### PROBLEM TO WORK ON
Using the records below, quote only the span that opens with the line containing "-- ==== Sys2Proof/Machine/VaultKeys.lean" and closes with the line containing "def attrReg (kid", exactly and inclusively.

MATERIAL FOR THIS EXERCISE START

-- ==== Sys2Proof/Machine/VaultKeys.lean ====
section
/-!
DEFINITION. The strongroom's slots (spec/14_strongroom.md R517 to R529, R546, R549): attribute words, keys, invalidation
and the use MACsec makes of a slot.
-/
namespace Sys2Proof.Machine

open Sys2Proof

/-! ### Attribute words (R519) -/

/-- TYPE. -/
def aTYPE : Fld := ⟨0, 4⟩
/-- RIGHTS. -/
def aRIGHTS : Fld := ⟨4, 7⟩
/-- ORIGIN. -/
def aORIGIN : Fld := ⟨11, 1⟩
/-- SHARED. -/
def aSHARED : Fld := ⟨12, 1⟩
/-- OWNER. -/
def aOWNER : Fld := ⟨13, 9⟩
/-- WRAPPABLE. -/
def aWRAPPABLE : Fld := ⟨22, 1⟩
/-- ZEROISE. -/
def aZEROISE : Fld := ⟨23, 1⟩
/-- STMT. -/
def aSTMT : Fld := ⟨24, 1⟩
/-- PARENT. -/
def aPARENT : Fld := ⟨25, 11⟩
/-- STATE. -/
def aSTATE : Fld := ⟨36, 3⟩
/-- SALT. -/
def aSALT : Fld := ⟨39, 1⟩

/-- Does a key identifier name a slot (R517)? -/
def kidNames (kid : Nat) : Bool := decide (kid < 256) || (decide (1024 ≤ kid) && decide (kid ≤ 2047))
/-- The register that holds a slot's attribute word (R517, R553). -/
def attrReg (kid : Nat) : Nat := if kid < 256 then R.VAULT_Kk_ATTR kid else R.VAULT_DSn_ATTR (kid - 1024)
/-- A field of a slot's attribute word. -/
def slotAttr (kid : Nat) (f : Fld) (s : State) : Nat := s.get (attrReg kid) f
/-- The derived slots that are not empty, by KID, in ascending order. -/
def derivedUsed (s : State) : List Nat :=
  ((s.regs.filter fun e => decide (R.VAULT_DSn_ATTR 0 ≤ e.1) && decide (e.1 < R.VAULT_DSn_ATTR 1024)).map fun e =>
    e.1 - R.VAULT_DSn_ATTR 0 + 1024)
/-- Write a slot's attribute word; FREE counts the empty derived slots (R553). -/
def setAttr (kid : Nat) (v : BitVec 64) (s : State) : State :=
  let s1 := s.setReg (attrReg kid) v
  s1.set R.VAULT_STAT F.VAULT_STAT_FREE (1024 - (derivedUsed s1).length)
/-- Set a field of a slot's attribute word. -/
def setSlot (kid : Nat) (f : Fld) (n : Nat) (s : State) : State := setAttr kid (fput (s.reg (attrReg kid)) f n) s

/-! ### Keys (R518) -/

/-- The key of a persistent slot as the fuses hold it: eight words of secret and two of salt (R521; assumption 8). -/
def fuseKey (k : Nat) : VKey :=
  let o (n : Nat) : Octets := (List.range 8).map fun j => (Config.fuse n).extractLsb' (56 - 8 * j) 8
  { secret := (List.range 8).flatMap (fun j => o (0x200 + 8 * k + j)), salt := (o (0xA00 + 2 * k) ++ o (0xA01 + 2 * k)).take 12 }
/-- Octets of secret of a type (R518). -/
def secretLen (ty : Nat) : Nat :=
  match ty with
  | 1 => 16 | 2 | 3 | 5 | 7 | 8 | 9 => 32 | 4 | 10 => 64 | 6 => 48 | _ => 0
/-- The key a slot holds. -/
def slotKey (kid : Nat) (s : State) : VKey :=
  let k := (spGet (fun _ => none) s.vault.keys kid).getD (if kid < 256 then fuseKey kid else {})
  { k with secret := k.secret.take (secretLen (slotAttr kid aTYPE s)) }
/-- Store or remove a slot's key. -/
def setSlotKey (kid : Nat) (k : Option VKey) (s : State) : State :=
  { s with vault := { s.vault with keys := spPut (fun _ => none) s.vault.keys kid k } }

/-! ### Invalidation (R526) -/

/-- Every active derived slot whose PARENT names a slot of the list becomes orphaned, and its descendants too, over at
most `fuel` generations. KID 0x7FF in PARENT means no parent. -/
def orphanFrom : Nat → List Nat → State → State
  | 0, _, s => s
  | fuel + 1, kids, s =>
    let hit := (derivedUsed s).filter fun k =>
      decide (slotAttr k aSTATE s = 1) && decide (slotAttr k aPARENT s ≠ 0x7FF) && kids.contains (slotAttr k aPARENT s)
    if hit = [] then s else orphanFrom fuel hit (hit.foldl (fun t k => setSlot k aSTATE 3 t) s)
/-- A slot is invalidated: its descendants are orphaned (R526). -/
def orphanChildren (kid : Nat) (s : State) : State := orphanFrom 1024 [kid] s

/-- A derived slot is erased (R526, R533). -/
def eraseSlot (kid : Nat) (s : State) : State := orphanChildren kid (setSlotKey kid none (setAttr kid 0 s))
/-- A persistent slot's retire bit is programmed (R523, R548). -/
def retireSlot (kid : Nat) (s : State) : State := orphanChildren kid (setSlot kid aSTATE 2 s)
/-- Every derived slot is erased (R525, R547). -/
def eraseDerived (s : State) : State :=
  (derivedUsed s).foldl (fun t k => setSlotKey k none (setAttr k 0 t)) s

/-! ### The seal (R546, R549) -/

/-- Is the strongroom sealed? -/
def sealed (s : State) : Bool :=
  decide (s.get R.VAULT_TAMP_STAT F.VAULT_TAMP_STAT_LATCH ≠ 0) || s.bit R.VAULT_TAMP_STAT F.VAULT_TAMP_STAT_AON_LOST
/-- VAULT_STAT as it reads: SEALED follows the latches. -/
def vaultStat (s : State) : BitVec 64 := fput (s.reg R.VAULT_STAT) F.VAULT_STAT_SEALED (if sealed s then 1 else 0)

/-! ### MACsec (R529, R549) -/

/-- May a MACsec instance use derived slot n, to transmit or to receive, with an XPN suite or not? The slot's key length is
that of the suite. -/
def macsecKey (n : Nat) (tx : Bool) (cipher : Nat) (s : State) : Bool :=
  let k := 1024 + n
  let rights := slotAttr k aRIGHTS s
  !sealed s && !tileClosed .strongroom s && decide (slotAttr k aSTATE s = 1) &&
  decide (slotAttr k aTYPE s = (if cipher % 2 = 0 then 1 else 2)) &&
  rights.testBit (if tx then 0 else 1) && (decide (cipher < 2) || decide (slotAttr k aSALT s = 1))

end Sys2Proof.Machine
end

MATERIAL FOR THIS EXERCISE END
MATERIAL FOR THIS EXERCISE START

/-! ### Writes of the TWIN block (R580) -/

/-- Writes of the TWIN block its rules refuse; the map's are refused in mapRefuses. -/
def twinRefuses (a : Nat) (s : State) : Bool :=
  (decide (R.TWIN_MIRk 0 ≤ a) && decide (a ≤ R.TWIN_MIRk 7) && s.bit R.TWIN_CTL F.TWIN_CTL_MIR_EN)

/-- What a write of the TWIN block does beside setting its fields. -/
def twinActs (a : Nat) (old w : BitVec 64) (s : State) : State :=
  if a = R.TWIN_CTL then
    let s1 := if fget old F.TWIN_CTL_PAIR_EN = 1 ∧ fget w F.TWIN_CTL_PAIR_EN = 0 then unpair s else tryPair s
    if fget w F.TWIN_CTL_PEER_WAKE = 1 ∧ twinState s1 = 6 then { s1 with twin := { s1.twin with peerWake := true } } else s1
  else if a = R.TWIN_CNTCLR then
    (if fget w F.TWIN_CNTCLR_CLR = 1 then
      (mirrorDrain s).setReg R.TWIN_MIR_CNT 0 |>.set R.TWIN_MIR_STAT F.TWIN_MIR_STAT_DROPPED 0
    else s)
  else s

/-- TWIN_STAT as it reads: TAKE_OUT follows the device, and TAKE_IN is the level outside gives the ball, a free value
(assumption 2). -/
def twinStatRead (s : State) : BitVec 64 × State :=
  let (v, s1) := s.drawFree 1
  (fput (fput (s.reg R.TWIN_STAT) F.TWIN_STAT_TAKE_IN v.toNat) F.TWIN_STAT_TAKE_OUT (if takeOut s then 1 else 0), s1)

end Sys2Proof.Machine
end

MATERIAL FOR THIS EXERCISE END

### TASK SOLUTION
-- ==== Sys2Proof/Machine/VaultKeys.lean ====
section
/-!
DEFINITION. The strongroom's slots (spec/14_strongroom.md R517 to R529, R546, R549): attribute words, keys, invalidation
and the use MACsec makes of a slot.
-/
namespace Sys2Proof.Machine

open Sys2Proof

/-! ### Attribute words (R519) -/

/-- TYPE. -/
def aTYPE : Fld := ⟨0, 4⟩
/-- RIGHTS. -/
def aRIGHTS : Fld := ⟨4, 7⟩
/-- ORIGIN. -/
def aORIGIN : Fld := ⟨11, 1⟩
/-- SHARED. -/
def aSHARED : Fld := ⟨12, 1⟩
/-- OWNER. -/
def aOWNER : Fld := ⟨13, 9⟩
/-- WRAPPABLE. -/
def aWRAPPABLE : Fld := ⟨22, 1⟩
/-- ZEROISE. -/
def aZEROISE : Fld := ⟨23, 1⟩
/-- STMT. -/
def aSTMT : Fld := ⟨24, 1⟩
/-- PARENT. -/
def aPARENT : Fld := ⟨25, 11⟩
/-- STATE. -/
def aSTATE : Fld := ⟨36, 3⟩
/-- SALT. -/
def aSALT : Fld := ⟨39, 1⟩

/-- Does a key identifier name a slot (R517)? -/
def kidNames (kid : Nat) : Bool := decide (kid < 256) || (decide (1024 ≤ kid) && decide (kid ≤ 2047))
/-- The register that holds a slot's attribute word (R517, R553). -/
def attrReg (kid : Nat) : Nat := if kid < 256 then R.VAULT_Kk_ATTR kid else R.VAULT_DSn_ATTR (kid - 1024)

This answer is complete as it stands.